DBRX Instruct
Databricks' MoE. 132B total / 36B active. Designed for Mosaic ML pipelines; strong tool-calling discipline. Multi-GPU only.
Positioning
Databricks DBRX Instruct is the instruction-tuned variant of DBRX Base — a 132 billion parameter Mixture-of-Experts model with 36B active parameters per token. Released March 2024 by Databricks under a permissive open-weight license (DBRX Open Model License — broadly commercial-friendly with size-cap on competing services). The model was Databricks' demonstration that fine-grained MoE (16 experts, 4 active per token) could deliver strong dense-equivalent capability at lower active inference cost. By 2026, DBRX has been surpassed by DeepSeek V3 / Qwen 3 235B on most benchmarks but remains relevant for Databricks customers and as a reference point.
Strengths
- Permissive license for most commercial uses. DBRX Open Model License allows commercial deployment except for competing AI service offerings.

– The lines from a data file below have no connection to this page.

/-- A command that succeeds has checked that its outputs fit (20_memory R66, 60_exceptions R253). -/
theorem exec (h : SpacesWithin machineConfig s) {i : Instr} (he : exec i s = .next t) :
    SpacesWithin machineConfig t := by
  cases i with
  | rleenc =>
    refine h.conclude (fun u hu => ?_) he
    rcases rleenc_cases machineConfig s with ⟨-, e⟩ | ⟨-, -, e⟩ | ⟨hlen, -, e⟩ <;>
      cases e.symm.trans hu
    exact h.putRuns ((length_runsOf_le _).trans (s.length_samples.trans_le hlen))
  | rledec =>
    refine h.conclude (fun u hu => ?_) he
    rcases rledec_cases machineConfig s with ⟨-, e⟩ | ⟨-, -, -, e⟩ | ⟨hlen, -, total, e⟩ <;>
      cases e.symm.trans hu
    exact h.putPix ((length_expand _).trans_le (total.trans_le hlen))
  | hfreq =>
    refine h.conclude (fun u hu => ?_) he
    rcases hfreq_cases machineConfig s with ⟨-, e⟩ | ⟨-, e⟩ <;> cases e.symm.trans hu
    exact h.putFreq _
  | htree =>
    refine h.conclude (fun u hu => ?_) he
    rcases htree_cases s with ⟨-, e⟩ | ⟨present, e⟩ <;> cases e.symm.trans hu
    exact h.putTree (length_buildTree_le (fun sym _ => s.count_lt sym) present)
  | hcodes =>
    refine h.conclude (fun u hu => ?_) he
    rcases hcodes_cases s with ⟨-, e⟩ | ⟨-, e⟩ <;> cases e.symm.trans hu
    exact h.putCodes _
  | henc =>
    refine h.conclude (fun u hu => ?_) he
    rcases henc_cases machineConfig s with e | e | ⟨-, hbits, e⟩ <;> cases e.symm.trans hu
    have stored := (h.putCodes (sampleTable s.samples)).putBits ((length_bitstream _ _).trans_le hbits)
    exact { stored with freq := rfl, tree := rfl }
  | hdec =>
    refine h.conclude (fun u hu => ?_) he
    rcases hdec_cases machineConfig s with e | e | ⟨hlen, -, -, decoded, e⟩ <;>
      cases e.symm.trans hu
    exact h.putPix (decoded.trans_le hlen)
  | xfwdDct =>
    refine h.conclude (fun u hu => ?_) he
    rcases xfwdDct_cases machineConfig s with ⟨-, e⟩ | ⟨-, -, e⟩ | ⟨hlen, -, e⟩ <;>
      cases e.symm.trans hu
    exact h.putCoef (by simpa using hlen)
  | xinvDct =>
    refine h.conclude (fun u hu => ?_) he
    rcases xinvDct_cases machineConfig s with ⟨-, e⟩ | ⟨-, -, e⟩ | ⟨hlen, -, e⟩ <;>
      cases e.symm.trans hu
    exact { h.putPix (samples := (List.range s.len).map _) (by simpa using hlen) with }
  | xfwdHaar =>
    refine h.conclude (fun u hu => ?_) he
    rcases xfwdHaar_cases machineConfig s with ⟨-, e⟩ | ⟨-, -, e⟩ | ⟨hlen, -, e⟩ <;>
      cases e.symm.trans hu
    exact h.putSubbands (by simpa using Nat.div_le_div_right hlen)
  | xinvHaar =>
    refine h.conclude (fun u hu => ?_) he
    rcases xinvHaar_cases machineConfig s with ⟨-, e⟩ | ⟨-, -, e⟩ | ⟨hlen, -, e⟩ <;>
      cases e.symm.trans hu
    exact { h.putPix (samples := (List.range s.len).map _) (by simpa using hlen) with }

/-! ### Every step

`StepInvariant` asks that any list of output values be kept, and the bounds hold of those a command
computes only; so the moves are gone through here. -/

theorem engineStep (h : SpacesWithin machineConfig s)
    (he : engineStep Machine.exec s = .next t) : SpacesWithin machineConfig t := by
  rcases engineStep_cases he with ⟨-, rfl⟩ | ⟨-, i, -, hi⟩ | ⟨-, -, rfl⟩
  · exact h
  · exact h.exec hi
  · exact h.failureEntry none .illegalCommand

/-- A host read changes no space. -/
theorem hostReadReg (h : SpacesWithin c s) (index : Nat) :
    SpacesWithin c (hostReadReg c s index) := by
  rcases hostReadReg_cases c s index with ⟨-, -, -, e⟩ | e <;> rw [e] <;> exact { h with }

theorem hostReadSpace (h : SpacesWithin c s) (sp : SpaceId) (i : Nat) :
    SpacesWithin c (hostReadSpace c s sp i) := by
  rcases hostReadSpace_cases c s sp i with ⟨-, e⟩ | ⟨-, -, e⟩ | ⟨-, -, e⟩ <;> rw [e] <;>
    exact { h with }

theorem hostWriteReg (h : SpacesWithin c s) (index : Nat) (v : Slot) :
    SpacesWithin c (hostWriteReg c s index v) := by
  rcases hostWriteReg_cases c s index v with ⟨-, -, e⟩ | e <;> rw [e]
  · exact { h with }
  · exact h.writeSlot v index

theorem hostWriteSpace (h : SpacesWithin c s) (sp : SpaceId) (i : Nat) (v : Wide) :
    SpacesWithin c (hostWriteSpace c s sp i v) := by
  rcases hostWriteSpace_cases c s sp i v with ⟨-, e⟩ | ⟨inside, -, e⟩ <;> rw [e]
  · exact { h with }
  · exact h.poke inside v

theorem hostAction (h : SpacesWithin c s) {action : HostAction}
    (he : hostAction c s action = .next t) : SpacesWithin c t := by
  cases action with
  | readReg i => cases he; exact h.hostReadReg i
  | writeReg i v => cases he; exact h.hostWriteReg i v
  | readSpace sp i => cases he; exact h.hostReadSpace sp i
  | writeSpace sp i v => cases he; exact h.hostWriteSpace sp i v
  | busRead target offset size =>
    simp only [Machine.hostAction] at he
    split at he <;> cases he
    cases target with
    | registers => exact h.hostReadReg _
    | space sp => exact h.hostReadSpace sp _
  | busWrite target offset bytes =>
    simp only [Machine.hostAction] at he
    split at he <;> cases he
    cases target with
    | registers => exact h.hostWriteReg _ _
    | space sp => exact h.hostWriteSpace sp _ _

/-- While reset is asserted the host writes nothing (log 17). -/
theorem hostActionInReset (h : SpacesWithin c s) {action : HostAction}
    (he : hostActionInReset c s action = .next t) : SpacesWithin c t := by
  cases action with
  | busRead target offset size | busWrite target offset bytes =>
    simp only [Machine.hostActionInReset] at he
    split at he <;> cases he
    exact { h with }
  | _ => cases he; exact { h with }
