-- ==== Sys2Proof/Config.lean ====
section
/-! DEFINITION. The free values: what the spec leaves open after an event after which the machine goes on. None has a
body, so no proof can see what one is. The first argument is the number of the draw (the field `draws` of State). -/

namespace Sys2Proof

/-- The value of `rsp` in a step with rsp_valid = 0: "any value when rsp_valid = 0" (R35, 10_state.md; U5 of
93_implementation_defined.md; D26 calls it a draw). Log entry 5. -/
opaque Config.freeRsp : Nat → Byte

/-- The value on `cmd` while cmd_valid = 0, which the block ignores (R35, R240; U6). Log entry 4. -/
opaque Config.freeCmd : Nat → BitVec 16

/-- The contents of H after a reset step (R43, R340; U1: any value). Log entry 2. -/
opaque Config.resetH : Nat → Vector Word 8

/-- The contents of A after a reset step (R43, R340; U1: any value). Log entry 2. -/
opaque Config.resetA : Nat → Vector Word 8

/-- The contents of W after a reset step (R43, R340; U1: any value). Log entry 2. -/
opaque Config.resetW : Nat → Vector Word 64

/-- The contents of BLK after a reset step (R43, R340; U1: any value). Log entry 2. -/
opaque Config.resetBlk : Nat → Vector Byte 64

/-- The contents of DIGEST after a reset step (R43, R340; U1: any value). Log entry 2. -/
opaque Config.resetDigest : Nat → Vector Byte 32

/-- The length field of a message of n bytes where n is 2^61 or more: 8n has no 64-bit value there, R160 and R270 give none, and
a model must not wrap it modulo 2^64 (U11). No message that the block or the adapter accepts reaches it. Log entry 27. -/
opaque Config.overlongLength : Nat → BitVec 64

end Sys2Proof
end

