-- ==== Sys2Proof/Machine/Dispatch.lean ====
section
/-! DEFINITION. The dispatch: one arm per row of the opcode table. -/

namespace Sys2Proof.Machine

def exec (i : Instr) (s : State) : Host.Outcome State Fault Refusal :=
  match i with
  | .nop => Sys2Proof.Machine.execNop s
  | .init => Sys2Proof.Machine.execInit s
  | .absorb b => Sys2Proof.Machine.execAbsorb b s
  | .final => Sys2Proof.Machine.execFinal s
  | .rdd arg => Sys2Proof.Machine.execRdd arg s
  | .pad => Sys2Proof.Machine.execPad s
  | .loadw => Sys2Proof.Machine.execLoadw s
  | .expand => Sys2Proof.Machine.execExpand s
  | .loadregs => Sys2Proof.Machine.execLoadregs s
  | .round => Sys2Proof.Machine.execRound s
  | .accum => Sys2Proof.Machine.execAccum s
  | .serial => Sys2Proof.Machine.execSerial s

end Sys2Proof.Machine
end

- MoE active-parameter efficiency. 36B active vs 132B total — inference cost is closer to a 36B dense model.
- Strong code generation. DBRX was specifically trained on high-quality code data and outperformed Llama 2 / earlier Mistral on code benchmarks.
- Databricks ecosystem integration. Deeply tied into Databricks Mosaic / Unity Catalog — first-class MLflow + databricks-sdk support.
- Tool-use capability for agentic workflows.
Limitations
- Surpassed by 2026 frontier MoE models. DeepSeek V3 / Qwen 3 235B both deliver better quality at similar serving costs.
- Compute requirements are still substantial. 132B FP16 needs ~270 GB; Q4 needs ~70 GB. Frontier hardware required.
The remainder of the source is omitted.